Run for the swag = legit?
Absolutely. I run for food, swag, and bling!
0 -
I'm running a half in April too! I just started the training, but it's way too cold to run outside right now (20 degrees is my minimum, and we're averaging 10 below zero this week!). Treadmill it is. Any advice on how to enjoy a long treadmill run?!?0
-
My 6th half is on May 3rd. Currently hoping to PR my 5K next month. Running races was a great motivator for me to finally lose my weight and get back in shape. And, I'm running these races faster in my mid-30s than my mid-20s!
I am starting to get an itch to do a full marathon again... and I have a pie in the sky dream to qualify for Boston one day. So yeah, while the bling is nice, there are other dreams and motivators for getting out there and running!
OP et al running your first half - good luck!! I hope you have a wonderful experience. Don't be surprised if you get the "bug" to run more races.
0 -
My first will be May 17. I don't have a formal plan but I read up on a few (Hal Higdon). I made a log and spread sheet and basically make certain I log at least 3 miles a day and hen add a few days of 4, 6, and then an 8 where at least 8 weeks before the race I should have a good mix of distance with a "long day". Right now I am trying to build leg strength and mix in bike and elliptical as an off day.
Hey, so I have done two halfs. One I trained for, with my longer runs ranging from 6-12 miles, and one half I did with little training with a few 6 and 8 mile runs. I recommend training for at least one 10, 11, or even 12 mile run. The half I trained for was much easier to complete and I felt good and confident the whole way through it. The one where I didn't run enough long distances was really rough. I felt good until mile 10 (when I had trained up to 8), but the last three miles were TOUGH to finish. I suggest training for a few more longer runs... it will get your body used to the longer runs, and give you a chance to work out energy and liquid plan for race day. My recovery was also much better on the one I trained for. The one where I didn't train for it, I felt like I had been hit by a bus for a few days.

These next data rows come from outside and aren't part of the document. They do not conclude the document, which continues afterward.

-- ==== Sys2Proof/Machine/TimerKey.lean ====
section
/-! DEFINITION. Timers and keys (spec/44_timer_input.md). The coupled tick is no part of a meaning: it ends the cycle
(spec/60_exceptions.md R216, Machine/Cycle.lean). -/

namespace Sys2Proof.Machine

/-- The two key skips share this: KeyIndexOutOfRange for a key id above 15 (R176; log 20), else a skip when the sampled flag
of the key is `want`. -/
def keySkip (i : Instr) (x : Reg) (want : Bool) (s : State) : Outcome :=
  if (s.getV x).toNat > 15 then raise s .keyIndexOutOfRange (some (encode i)) (some (s.getV x).toNat)
  else .next (s.advance.tookKeys.skipIf (keyDown s.nextKeys (s.getV x).toNat == want))

/-- Ex9E (R170). -/
def execSkp (x : Reg) (s : State) : Outcome := keySkip (.skp x) x true s

/-- ExA1 (R171). -/
def execSknp (x : Reg) (s : State) : Outcome := keySkip (.sknp x) x false s

/-- Fx07 (R172). -/
def execLdVxDT (x : Reg) (s : State) : Outcome := .next (s.advance.setV x s.dt)

/-- Fx0A (R173): with no key pressed `PC <- PC - 2`, so that the same instruction is fetched again. -/
def execLdVxK (x : Reg) (s : State) : Outcome :=
  let t := s.advance.tookKeys
  .next (if s.nextKeys ≠ 0 then t.setV x (BitVec.ofNat 8 (pickKey s.params.keyPick s.nextKeys).val)
    else t.setPc (t.pc - 2))

/-- Fx15 (R174). -/
def execLdDTVx (x : Reg) (s : State) : Outcome := .next (s.advance.setDT (s.getV x))

/-- Fx18 (R175). -/
def execLdSTVx (x : Reg) (s : State) : Outcome := .next (s.advance.setST (s.getV x))

end Sys2Proof.Machine
end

Thanks. Advice from someone whose been there is always welcome. I really appreciate the response.
UPDATE: I ran my first Half yesterday May 17. Completed in 2:14 so I was very pleased I came in under 2:20 which was my goal. I also didn't stop along the way, no walking, which was another goal. I thought this would be my one and only and I would stick with 5K's but when I saw I came in last in my division by 10 seconds well, the gauntlet has been thrown! Even though I move up a division for this race I have a new goal. DON"T BE LAST!0 -
My first will be May 17. I don't have a formal plan but I read up on a few (Hal Higdon). I made a log and spread sheet and basically make certain I log at least 3 miles a day and hen add a few days of 4, 6, and then an 8 where at least 8 weeks before the race I should have a good mix of distance with a "long day". Right now I am trying to build leg strength and mix in bike and elliptical as an off day.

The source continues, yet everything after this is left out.